I use the word 'excellent' because it really is. It's a very honest book, in which he is very up front about his own failings as a man and as a political leader, but his book deserves to be read for another reason. Many people have got the impression that Ashdown is a slightly holier than thou figure - a caricature he recognises himself in the book. What they don't know much about - and why should they? - is the bravery of the man. For the first time he talks about his career in the armed services and special forces.
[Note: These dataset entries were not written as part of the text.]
-- ==== Sys2Proof/WellFormed.lean ====
section
/-!
DEFINITION. Which commands can be sent at all: what the types of `Instr` leave open of an operand's range. A command that is
not well formed changes nothing that the chapters name; the meanings do not rest on the check.
-/

namespace Sys2Proof

/-- A fabric peer has a 10-bit device ID (R302). -/
def Requester.wf : Requester → Bool
  | .peer d => decide (d < 1024)
  | _ => true

/-- A requester and the offset of a register: words at multiples of 4, a register space of 32 bits beyond the window's (R37). -/
def accessWf (r : Requester) (o : Nat) : Bool := r.wf && decide (o % 4 = 0) && decide (o < 2 ^ 40)

/-- Is the command well formed? The types of the commands that are not named here say all there is to say. -/
def Instr.wf : Instr → Bool
  | .csrWrite r o _ _ _ _ => accessWf r o
  | .pairLoRead r o => accessWf r o
  | .pairLoWrite r o _ => accessWf r o
  | .pairHiWrite r o _ _ _ => accessWf r o
  | .pairAccess64 r o _ _ _ => accessWf r o
  | .debugPeek o => accessWf .debug o
  | .sourceEvent n _ => decide (1 ≤ n) && decide (n ≤ 1022)
  | .wakeLatchCapture n _ => decide (1 ≤ n) && decide (n ≤ 1022)
  | .tgtTake r t => r.wf && (decide (t < 34) || decide (t = 48))
  | .tgtFinish r t _ => r.wf && (decide (t < 34) || decide (t = 48))
  | .holdoffExpiry t => decide (t < 34) || decide (t = 48)
  | .groomScrub w _ _ => decide (w % 8 = 0)
  | .fabFlitRx _ f => decide (f.length = 128)
  | .cellHeaderRx _ c => decide (8 ≤ c.length)
  | .hostBar2Access o n w _ => decide (o < 0x4000000) && decide (1 ≤ n.val) && (w.all (fun l => l.length = n.val))
  | _ => true

end Sys2Proof
end

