def rq (l : List Byte) (s : State := tst 3 (twc TS)) : State := { s with twin := { s.twin with inq := [l, [1,2]] } }
def asg (asn : Nat) : List Byte := twinHead 1 7 ++ beBytes 4 asn ++ beBytes 4 0x30000 ++ beBytes 4 0x01020304 ++ beBytes 2 78
def pu : OutUnit := { ou with frame := zeros 74, fcs := [1,2,3,4] }
def bea : List Byte := twinHead 2 0 ++ beBytes 6 9 ++ zeros 8
def bea7 : List Byte := twinHead 2 7 ++ beBytes 6 9 ++ zeros 8
def dgr (v : Nat) : List Byte := twinHead 3 7 ++ beBytes 6 9 ++ beBytes 8 v
def own (v : Nat) (s : State := tst 3 (twc TS)) : State := s.modTw 7 (fun t => { t with own := tblSet none 9 (some (BitVec.ofNat 64 v)) t.own })
def vrd (o : Nat) : List Byte := beBytes 2 (7*4096 + o*512 + 7) ++ beBytes 6 9 ++ beBytes 8 5 ++ beBytes 8 6 ++ beBytes 8 7
def slr (f : Nat) : List Byte := twinHead 4 7 ++ [2, BitVec.ofNat 8 f] ++ beBytes 4 11 ++ List.replicate 56 3
def sack : List Byte := twinHead 8 7 ++ [2]
def brr (m : BrIn) : List Byte := twinHead 5 7 ++ m.bytes
def bm9 (typ : Nat) : BrIn := bm typ 0 (beBytes 4 4 ++ beBytes 6 2000 ++ zeros 6)
def t3 (s : State) : State := ((tst 3 (twc TS)).wr64 (BR_SID_TX_LO 7) 77)
def ctr : List Byte := twinHead 6 7 ++ beBytes 6 4 ++ beBytes 6 8 ++ beBytes 2 5 ++ (List.range 2048).map (fun i => BitVec.ofNat 8 (i % 251))
def rqc : List Byte := twinHead 9 7
def fm (src : Nat := 12) : FabMsg := { port := 0, typ := 6, flags := 0, dst := 0, src := src, een := 0, status := 0, tag := 0, addr := 0, body := [0x16,0] ++ beBytes 2 (3*4096+7) ++ beBytes 6 9 ++ beBytes 8 55 }
def wt (s : State := tst 3 (twc TS)) : State := { (s.setF (TWC_CFG_WIT_EN 7) 1).setF (TWC_CFG_WIT_ID 7) 12 with fab := { s.fab with inq := [fm] } }

/-- The hypotheses of the clause numbered `clause`, counted from 0, of `Obligations.TwinRecordResults`. -/
def meetsTwinRecord (clause : Nat) (s : State := rq (asg 5) (tst 2 (twc TS))) (n : Fin 512 := 7) (c : List Byte := asg 5)
    (rest : List (List Byte) := [[1,2]]) (z : Nat := 2) (u : OutUnit := pu) (e : Beat := 5) (b : Nat := 9) (d : DWord := 55) (o : DWord := 6)
    (m : FabMsg := fm) (ms : List FabMsg := []) : Bool :=
  let i := n.val
  let st := s.getF TW_STAT_STATE
  let ns := twinChans s
  let tw := (s.chan i).tw
  let from' (y : Nat) : Bool := decide (s.twin.inq = c :: rest) && decide (be c 0 2 / 4096 = y) && decide (be c 0 2 % 512 = i)
  let link := decide (twinTurn s = some z) && decide (s.twin.backlog = [])
  let wit := isWitness s i
  let stamp := BitVec.ofNat 64 (extendNear s.stamp.toNat 32 64 (be c 6 4))
  let fits := fun (y : OutUnit) => decide (y.ch = i) && decide (y.frame.length + 4 = be c 14 2) && decide (be y.fcs 0 4 = be c 10 4)
  let takes := decide (st = 3) && !tw.rejoining && !wit
  let bt : Beat := BitVec.ofNat 48 (be c 2 6)
  let recent (l : List Nat) : List Nat := l.filter (fun y => s.now < y + ticksPerS)
  let left := s.units.any (fun y => decide (y.ch = i) && decide (s.chMode i = 0) && decide ((stampBeat y.stamp).toNat = b))
  let closed := s.chTwin i && !left && !wit && decide (tblGet none b tw.own = some d) && !tw.crcBeat.any (fun y => decide (y.toNat = b))
  let db := be c 2 6
  let l := BitVec.ofNat 64 (be c 8 8)
  let body := c.drop 2
  let saw := decide (s.fab.inq = m :: ms) && decide (m.typ = 6) && decide (at' m.body 0 = 0x16) && decide (be m.body 2 2 % 512 = i)
  let wb := be m.body 4 6
  let trusts := s.isSet (TWC_CFG_WIT_EN i) && s.chTwin i && decide (m.src = s.getF (TWC_CFG_WIT_ID i)) && decide (st = 3)
  let lateW := (tblGet none wb tw.lead).any (fun y => beatBefore (beatAdd y.2 4) s.beat)
  match clause with
  | 0 => decide (from' 1 = true) && decide (st = 2) && decide (s.isSet TW_CFG_MY_PATH = false)
  | 1 => decide (from' 1 = true) && decide (st = 2) && decide (s.isSet TW_CFG_MY_PATH = true)
  | 2 => decide (from' 1 = true) && decide (st ≠ 2) && decide (st ≠ 3) && decide (st ≠ 6) && decide (wit = false)
  | 3 => decide (from' 1 = true) && decide (takes = true) && decide (s.chMode i = 2)
  | 4 => decide (from' 1 = true) && decide (takes = true) && decide (s.chMode i ≠ 2) && decide (tw.unmatched = []) && decide (s.pend.any fits = false)
  | 5 => decide (from' 1 = true) && decide (takes = true) && decide (s.chMode i ≠ 2) && decide (tw.unmatched = []) && decide (s.pend = [u]) &&
      decide (fits u = true)
  | 6 => decide (from' 2 = true) && decide (st = 3)
  | 7 => decide (from' 2 = true) && decide (st = 4) && decide (ns = []) && decide (s.twin.freeFrom = some e) && decide (beatBefore bt e = false)
  | 8 => decide (from' 2 = true) && decide (st < 3)
  | 9 => decide (closed = true) && decide (st = 2) && decide (link = true)
  | 10 => decide (s.chTwin i = false)
  | 11 => decide (left = true) && decide (wit = false)
  | 12 => decide (from' 3 = true) && decide (st = 3) && decide (tw.rejoining = false) && decide (tblGet none db tw.own = none)
  | 13 => decide (from' 3 = true) && decide (st = 3) && decide (tw.rejoining = false) && decide (tblGet none db tw.own = some l)
  | 14 => decide (from' 3 = true) && decide (st = 3) && decide (tw.rejoining = false) && decide (tblGet none db tw.own = some o) && decide (o ≠ l) &&
      decide (s.isSet (TWC_CFG_WIT_EN i) = false) && decide ((recent s.twin.divs).length < 2)
  | 15 => decide (saw = true) && decide (trusts = true) && decide (lateW = false) && decide (tblGet none wb tw.own = none)
  | 16 => decide (saw = true) && decide (trusts = false) && decide (st ≠ 6)
  | 17 => decide (from' 7 = true) && decide (st ≠ 2)
  | 18 => decide (from' 7 = true) && decide (st = 2) && decide (be c 0 2 / 512 % 8 = 2) && decide ((recent s.twin.votes).length < 2)
  | 19 => decide (from' 7 = true) && decide (st = 2) && decide (be c 0 2 / 512 % 8 = 2) && decide (2 ≤ (recent s.twin.votes).length)
  | 20 => decide (from' 4 = true) && decide (wit = false) && decide (link = true)
  | 21 => decide (from' 8 = true) && decide (s.ym.installs = [])
  | 22 => decide (from' 5 = true) && decide (st < 3)
  | 23 => decide (from' 5 = true) && decide (3 ≤ st) && decide (be body 16 8 = s.sidTx i) && decide (at' body 1 ≠ brSwitchAt) &&
      decide (at' body 1 ≠ brSwitchCancel)
  | 24 => decide (from' 5 = true) && decide (3 ≤ st) && decide (be body 16 8 = s.sidTx i) && decide (at' body 1 = brSwitchAt) && decide (s.chMode i ≠ 2)
  | 25 => decide (from' 5 = true) && decide (3 ≤ st) && decide (be body 16 8 = s.sidTx i) && decide (at' body 1 = brSwitchCancel)
  | 26 => decide (from' 6 = true) && decide (tw.rejoining = true)
  | 27 => decide (from' 6 = true) && decide (tw.rejoining = false)
  | 28 => decide (from' 9 = true) && decide (s.chTwin i = true) && decide (s.chOpen i = true) && decide (s.chMode i = 0) &&
      decide (s.isSet (KB_ROLES_CUR_V i 0) = false) && decide (s.isSet (KB_ROLES_PREV_V i 0) = false) && decide (s.isSet (KB_ROLES_NEXT_V i 0) = false) &&
      decide (link = true)
  | 29 => decide (from' 9 = true) && decide (s.chTwin i = false)
  | _ => true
At times he has to pull his punches, but you get the feeling that if the Great British Public had known about his service career in more detail, they might have been inclined to vote for him in greater numbers.
Whatever his political failings - and he admits to many - what no one can take away from him is the fact that he singlehandedly rescued the Liberal Democrats from the brink of going out of business, and took them to a point where they very nearly entered government. To go from 22 MPs to 46 was indeed a real achievement, which established the LibDems as a real third force in British politics.
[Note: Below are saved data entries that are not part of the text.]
-- ==== Sys2Proof/Config.lean ====
section
/-! DEFINITION. The fixed constants of spec/00_scope.md R7, the open parameters of R8, and the free values:
opaque constants without a body, which nothing in Lean can evaluate, so that whatever is proved about the
model holds whichever values they have (log 4). -/

namespace Sys2Proof

/-- The open parameters a model takes as an argument (00_scope.md R7; 92_eei_decisions.md D13, D22). -/
structure Params where
  /-- capacity of IN in bytes -/
  inCap : Nat
  /-- capacity of OUT in bytes -/
  outCap : Nat
  /-- lower clamp level of square mode -/
  sqLo : Rat
  /-- upper clamp level of square mode -/
  sqHi : Rat
  deriving DecidableEq, Repr

/-- The constraints of 00_scope.md R8. A model with other values is outside the spec. -/
abbrev Params.Ok (p : Params) : Prop :=
  (0 < p.inCap ∧ p.inCap ≤ 2 ^ 24) ∧ (0 < p.outCap ∧ p.outCap ≤ 2 ^ 24) ∧
  (-1 ≤ p.sqLo ∧ p.sqLo < 0) ∧ (0 < p.sqHi ∧ p.sqHi ≤ 1) ∧ p.sqLo ≠ -p.sqHi

namespace Config

/-- DESIGN CHOICE (log 3): the parameters of `State.reset`. The capacities are the window sizes of R71, the
levels are the test values of 95_test_vectors.md. Nothing stated for every state rests on them. -/
def resetParams : Params := ⟨2 ^ 24, 2 ^ 24, mkRat (-3) 5, mkRat 1 2⟩

/-- THRESH, the detector's amplitude threshold (R7). -/
def thresh : Rat := mkRat 1 5

/-- UNITS_PER_BYTE (R7). -/
def unitsPerByte : BitVec 5 := 18

/-- TERMINATOR (R7). -/
def terminator : Byte := 0xFF

/-- SQUARE_LIMIT (R7): square mode when cycle_samples is at most this. -/
def squareLimit : Nat := 8

/-- Free value: the byte a buffer holds at an address where nothing has been stored since draw number
`draw` (R72, R82, R265), and a byte read beyond a capacity (R77). -/
opaque freeByte (draw address : Nat) : Byte

/-- Free value: a host read that "returns any value" (R49, R75, R76). -/
opaque freeWord (draw : Nat) : Word

/-- Free value: the contents of a tone table outside a MODULATE (R45). -/
opaque freeTone (draw : Nat) : List Int

end Config

end Sys2Proof
end

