/-- R22 with R23, R30, R31, R33 to R36: what a write to each read/write register of an Idle block stores; a write to a
read-only register stores nothing, Idle or Busy, and sets no flag. -/
def Obligations.RegisterWrites : Prop :=
  ∀ (s : State) (v : Word),
    (s.seq = .idle →
      hostWrite .w32 0x00 v s = .next { s with ie := v.getLsbD 0 } ∧
      hostWrite .w32 0x0C v s = .next { s with arg := v } ∧
      hostWrite .w32 0x10 v s = .next { s with inLen := v } ∧
      hostWrite .w32 0x18 v s = .next { s with sampleRate := v } ∧
      hostWrite .w32 0x1C v s = .next { s with baudRate := v } ∧
      hostWrite .w32 0x20 v s = .next { s with syncMs := v } ∧
      hostWrite .w32 0x24 v s = .next { s with modCfg := ⟨v.getLsbD 0, v.extractLsb' 8 8⟩ }) ∧
    (∀ o ∈ [0x14, 0x28, 0x2C, 0x30, 0x34, 0x38, 0x3C, 0x40, 0x44, (0x48 : Word)], hostWrite .w32 o v s = .next s)

/-- R42 and the reserved range of R71: reads give 0, writes change nothing, Idle or Busy. R75: a misaligned access to
the register window: a write is ignored and sets no REJ, a read returns some value and changes nothing else; neither
stops the machine. (That both hold at every width in the reserved range, and R75 at 0x4C to 0xFF: log 7.) -/
def Obligations.ReservedAndMisalignedAccesses : Prop :=
  ∀ (s : State) (o v : Word),
    (∀ width, o.toNat < 0x100 → width ≠ .w32 ∨ o.toNat % 4 ≠ 0 → hostWrite width o v s = .next s ∧
      ∃ x d, hostRead width o s = .next { s with readData := x, draws := d }) ∧
    (0x4C ≤ o.toNat → o.toNat ≤ 0xFC → o.toNat % 4 = 0 →
      hostRead .w32 o s = .next { s with readData := 0 } ∧ hostWrite .w32 o v s = .next s) ∧
    (∀ width, 0x100 ≤ o.toNat → o.toNat < 0x1000000 →
      hostRead width o s = .next { s with readData := 0 } ∧ hostWrite width o v s = .next s)

/-- R76, R77 and R81 for writes to the IN window of an Idle block: which bytes change to what, that bytes at or beyond
the capacity are ignored one by one, and that misaligned writes are ignored. -/
def Obligations.InWindowWrites : Prop :=
  ∀ (s : State) (a : Nat) (v : Word), s.seq = .idle → a < 2 ^ 24 →
    (∃ m, hostWrite .w8 (BitVec.ofNat 32 (0x1000000 + a)) v s = .next { s with inBuf := m } ∧
      ∀ b, m.read b = if b = a ∧ a < s.par.inCap then v.extractLsb' 0 8 else s.inBuf.read b) ∧
    (a % 4 = 0 → ∃ m, hostWrite .w32 (BitVec.ofNat 32 (0x1000000 + a)) v s = .next { s with inBuf := m } ∧
      ∀ b, m.read b =
        if a ≤ b ∧ b < a + 4 ∧ b < s.par.inCap then v.extractLsb' (8 * (b - a)) 8 else s.inBuf.read b) ∧
    hostWrite .w16 (BitVec.ofNat 32 (0x1000000 + a)) v s = .next s ∧
    (a % 4 ≠ 0 → hostWrite .w32 (BitVec.ofNat 32 (0x1000000 + a)) v s = .next s)

/-- R76, R77, R78 and R81 for reads: IN at any time, OUT of an Idle block, in every width. A byte below the capacity is
the stored one, also in a word that reaches beyond the capacity; a byte at or beyond it, and a misaligned read, is some
value. A byte read is zero-extended, and the read latch and the count of free values are the model's (logs 4 and 12).
R78: a write to the OUT window is ignored, Idle or Busy. -/
def Obligations.WindowReads : Prop :=
  ∀ (s : State) (a : Nat), a < 2 ^ 24 →
    (∀ win ∈ [(0x1000000, s.inBuf, s.par.inCap), (0x2000000, s.outBuf, s.par.outCap)],
      win.1 = 0x1000000 ∨ s.seq = .idle →
      (∃ x d, hostRead .w8 (BitVec.ofNat 32 (win.1 + a)) s = .next { s with readData := x, draws := d } ∧
        x.extractLsb' 8 24 = 0 ∧ (a < win.2.2 → x.extractLsb' 0 8 = win.2.1.read a)) ∧
      (∃ x d, hostRead .w16 (BitVec.ofNat 32 (win.1 + a)) s = .next { s with readData := x, draws := d }) ∧
      (∃ x d, hostRead .w32 (BitVec.ofNat 32 (win.1 + a)) s = .next { s with readData := x, draws := d } ∧
        (a % 4 = 0 → ∀ k < 4, a + k < win.2.2 → x.extractLsb' (8 * k) 8 = win.2.1.read (a + k)))) ∧
    (∀ width v, hostWrite width (BitVec.ofNat 32 (0x2000000 + a)) v s = .next s)

/-- R85: a host read changes nothing but what the read itself returned (and how many free values were drawn). -/
def Obligations.ReadsHaveNoSideEffect : Prop :=
  ∀ (width : Width) (o : Word) (s t : State), hostRead width o s = .next t →
    t = { s with readData := t.readData, draws := t.draws }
One of the reasons I describe this as an honest book is because of the way he describes the whole 'Paddy Pantsdown' incident. It's not easy for anyone to write about painful personal issues, especially issues which must have been devastating to one's nearest and dearest. But he does so movingly and with candour. It is to my eternal shame that at Politico's we used to have a set of political lingerie with political slogans across the front. It's not often in my life that I have felt an inch tall, but I remember running the bookstall at the LibDem conference many years ago and Jane Ashdown came by and saw one of pairs of knickers with "Paddy Pantsdown" on the front. She was not impressed. I was crimson with embarrassment. When I got back to the shop I threw away the remaining stock.
Jane Ashdown is one of the heroes of the book. She clearly had to put up with a lot - moving from place to place, her husband's seemingly deranged ambitions to become a Liberal MP in a seat the Tories had held for seventy years and the fact that his work constantly took him away from her. But it is clear that he could have achieved none of it without her.
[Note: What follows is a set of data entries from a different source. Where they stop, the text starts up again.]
/-- The partial sum is near the arctangent on [0, 1/2]. -/
theorem arctanSum_near (x : Rat) (h0 : 0 ≤ x) (h1 : x ≤ 1 / 2) (n : Nat) :
    |((arctanSum x n : Rat) : ℝ) - Real.arctan x| ≤ 2 * (x : ℝ) ^ (2 * n + 1) := by
  have h0' : (0 : ℝ) ≤ x := by exact_mod_cast h0
  have h1' : (x : ℝ) ≤ 1 / 2 := by
    have := (Rat.cast_le (K := ℝ)).2 h1
    push_cast at this
    exact this
  have hx : ‖(x : ℝ)‖ < 1 := by
    rw [Real.norm_eq_abs, abs_of_nonneg h0']
    linarith
  have hr : (x : ℝ) ^ 2 ≤ 1 / 4 := by nlinarith
  have := partial_sum_near (Real.hasSum_arctan hx) (C := (x : ℝ) ^ (2 * n + 1)) (r := (x : ℝ) ^ 2) (by linarith) n ?_
  · rw [cast_arctanSum]
    refine this.trans ?_
    have hp : 0 ≤ (x : ℝ) ^ (2 * n + 1) := by positivity
    rw [div_le_iff₀ (by linarith)]
    nlinarith
  · intro k
    rw [abs_div, abs_mul, abs_pow, abs_neg, abs_one, one_pow, one_mul, abs_of_nonneg (by positivity), Nat.abs_cast]
    have : (x : ℝ) ^ (2 * (n + k) + 1) = (x : ℝ) ^ (2 * n + 1) * ((x : ℝ) ^ 2) ^ k := by
      rw [← pow_mul, ← pow_add]
      congr 1
      omega
    rw [this]
    refine div_le_self (by positivity) ?_
    push_cast
    have : (0 : ℝ) ≤ (n : ℝ) + k := by positivity
    linarith

/-- Machin's formula, in rationals. -/
theorem arctanSum_pi :
    |16 * arctanSum (1 / 5) 30 - 4 * arctanSum (1 / 239) 9 - piApprox| ≤ 9 / 10 ^ 41 := by decide +kernel

/-- The 40 decimal places are those of pi. -/
theorem piApprox_near : |(piApprox : ℝ) - Real.pi| ≤ 1 / 10 ^ 40 := by
  have h := Real.four_mul_arctan_inv_5_sub_arctan_inv_239
  have a5 := arctanSum_near (1 / 5) (by norm_num) (by norm_num) 30
  have a239 := arctanSum_near (1 / 239) (by norm_num) (by norm_num) 9
  have hq : |16 * ((arctanSum (1 / 5) 30 : Rat) : ℝ) - 4 * ((arctanSum (1 / 239) 9 : Rat) : ℝ) - (piApprox : ℝ)| ≤
      9 / 10 ^ 41 := by
    have := (Rat.cast_le (K := ℝ)).2 arctanSum_pi
    rw [Rat.cast_abs] at this
    push_cast at this
    exact this
  have e5 : Real.arctan ((1 / 5 : Rat) : ℝ) = Real.arctan 5⁻¹ := by norm_num
  have e239 : Real.arctan ((1 / 239 : Rat) : ℝ) = Real.arctan 239⁻¹ := by norm_num
  rw [e5] at a5
  rw [e239] at a239
  have b5 : 2 * (((1 / 5 : Rat) : ℝ)) ^ (2 * 30 + 1) ≤ 5 / 10 ^ 43 := by norm_num
  have b239 : 2 * (((1 / 239 : Rat) : ℝ)) ^ (2 * 9 + 1) ≤ 1 / 10 ^ 43 := by norm_num
  rw [abs_le] at *
  constructor <;> norm_num at * <;> linarith [a5.1, a5.2, a239.1, a239.2, hq.1, hq.2, h]

/-- The nested form is the partial sum of the sine series. -/
theorem cast_sineSeries (y : Rat) (terms k : Nat) :
    ((sineSeries y terms k : Rat) : ℝ) / (k.factorial : ℝ) =
      ∑ j ∈ Finset.range (terms + 1), (-1) ^ j * (y : ℝ) ^ j / ((k + 2 * j).factorial : ℝ) := by
  induction terms generalizing k with
  | zero => simp [sineSeries]
  | succ t ih =>
    rw [Finset.sum_range_succ']
    have hs : ∀ j, (-1 : ℝ) ^ (j + 1) * (y : ℝ) ^ (j + 1) / ((k + 2 * (j + 1)).factorial : ℝ) =
        -(y : ℝ) * ((-1) ^ j * (y : ℝ) ^ j / ((k + 2 + 2 * j).factorial : ℝ)) := by
      intro j
      rw [show k + 2 * (j + 1) = k + 2 + 2 * j from by omega]
      ring
    rw [Finset.sum_congr rfl (fun j _ => hs j), ← Finset.mul_sum, ← ih (k + 2), sineSeries]
    have hf : ((k + 2).factorial : ℝ) = (k + 2) * (k + 1) * (k.factorial : ℝ) := by
      rw [Nat.factorial_succ, Nat.factorial_succ]
      push_cast
      ring
    have hk : (k.factorial : ℝ) ≠ 0 := by exact_mod_cast Nat.factorial_ne_zero k
    rw [hf]
    push_cast
    field_simp
    ring_nf

/-- The polynomial is the first 21 terms of the sine series. -/
theorem cast_sinePolynomial (x : Rat) :
    ((sinePolynomial x : Rat) : ℝ) =
      ∑ j ∈ Finset.range 21, (-1) ^ j * (x : ℝ) ^ (2 * j + 1) / ((2 * j + 1).factorial : ℝ) := by
  have h := cast_sineSeries (x * x) 20 1
  rw [Nat.factorial_one, Nat.cast_one, div_one] at h
  rw [sinePolynomial, Rat.cast_mul, h, Finset.mul_sum]
  refine Finset.sum_congr rfl fun j _ => ?_
  rw [Nat.add_comm 1 (2 * j)]
  push_cast
  ring

/-- The polynomial is the sine to 43 places on the first quarter turn. -/
theorem sinePolynomial_near (x : Rat) (h0 : 0 ≤ x) (h1 : x ≤ 8 / 5) :
    |((sinePolynomial x : Rat) : ℝ) - Real.sin x| ≤ 1 / 10 ^ 43 := by
  have h0' : (0 : ℝ) ≤ x := by exact_mod_cast h0
  have h1' : (x : ℝ) ≤ 8 / 5 := by
    have := (Rat.cast_le (K := ℝ)).2 h1
    push_cast at this
    exact this
  rw [cast_sinePolynomial]
  have key := partial_sum_near (Real.hasSum_sin x) (C := (8 / 5) ^ 43 / (Nat.factorial 43 : ℝ)) (r := 1 / 2)
    (by norm_num) 21 ?_
  · refine key.trans ?_
    rw [show (Nat.factorial 43) = 60415263063373835637355132068513997507264512000000000 from by decide +kernel]
    norm_num
  · intro k
    rw [abs_div, abs_mul, abs_pow, abs_neg, abs_one, one_pow, one_mul, abs_of_nonneg (by positivity), Nat.abs_cast]
    induction k with
    | zero =>
      rw [pow_zero, mul_one]
      exact div_le_div_of_nonneg_right (pow_le_pow_left₀ h0' h1' 43) (by positivity)
    | succ k ih =>
      have hf : ((2 * (21 + (k + 1)) + 1).factorial : ℝ) =
          (2 * (21 + k) + 3) * (2 * (21 + k) + 2) * ((2 * (21 + k) + 1).factorial : ℝ) := by
        rw [show 2 * (21 + (k + 1)) + 1 = (2 * (21 + k) + 1) + 1 + 1 from by omega, Nat.factorial_succ,
          Nat.factorial_succ]
        push_cast
        ring
      have hp : (x : ℝ) ^ (2 * (21 + (k + 1)) + 1) = (x : ℝ) ^ 2 * (x : ℝ) ^ (2 * (21 + k) + 1) := by
        rw [← pow_add]
        congr 1
        omega
      have hpos : (0 : ℝ) < ((2 * (21 + k) + 1).factorial : ℝ) := by exact_mod_cast Nat.factorial_pos _
      rw [hp, hf, show ((1 : ℝ) / 2) ^ (k + 1) = 1 / 2 * (1 / 2) ^ k from pow_succ' _ _, mul_div_mul_comm, mul_left_comm]
      refine mul_le_mul ?_ ih (by positivity) (by norm_num)
      rw [div_le_iff₀ (by positivity)]
      have : (0 : ℝ) ≤ k := by positivity
      nlinarith

/-- A rational enclosure contains a real number. -/
def Enclosure.Has (e : Enclosure) (x : ℝ) : Prop := (e.lo : ℝ) ≤ x ∧ x ≤ (e.hi : ℝ)

theorem Enclosure.has_exact {v : Rat} {x : ℝ} (h : (v : ℝ) = x) : (Enclosure.exact v).Has x :=
  ⟨h.le, h.ge⟩

theorem Enclosure.has_neg {e : Enclosure} {x : ℝ} (h : e.Has x) : e.neg.Has (-x) := by
  constructor <;> simp only [Enclosure.neg, Rat.cast_neg] <;> linarith [h.1, h.2]

theorem Enclosure.has_clamp {e : Enclosure} {x : ℝ} (h : e.Has x) (lo hi : Rat) :
    (e.clamp lo hi).Has (min (hi : ℝ) (max (lo : ℝ) x)) := by
  constructor <;> simp only [Enclosure.clamp, Machine.clamp, Rat.cast_min, Rat.cast_max]
  · exact min_le_min_left _ (max_le_max_left _ h.1)
  · exact min_le_min_left _ (max_le_max_left _ h.2)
I don't normally like reading about politicians' childhoods or pre politics careers, but in Paddy's case, these were the best parts of the book. Many of the chapters read like a thriller, with great tales of daring-do. His description of the cameraderie and loyalty which run through every vein of his service career was something which many of us in the political world would do well to draw a lesson from.
Several LibDem friends point to the chapters on winning Yeovil as the most enjoyable of the book. And indeed, they give a great lesson in perseverance and doggedness that any candidate in a marginal seat must have if they are to win through.
The final part of the book is devoted to his three years as Imperial Ruler (I jest) of Bosnia. The horrors he witnessed during the Balkan wars had a great effect on him, and his bravery in visiting the region on several occasions, when his life was clearly in danger, may have seemed cavalier and foolhardy to some. But these visits gave him a clear hinterland when he was appointed to oversee the government of Bosnia. It is a shame that in the end he was never given the chance to repeat the experience in Afghanistan.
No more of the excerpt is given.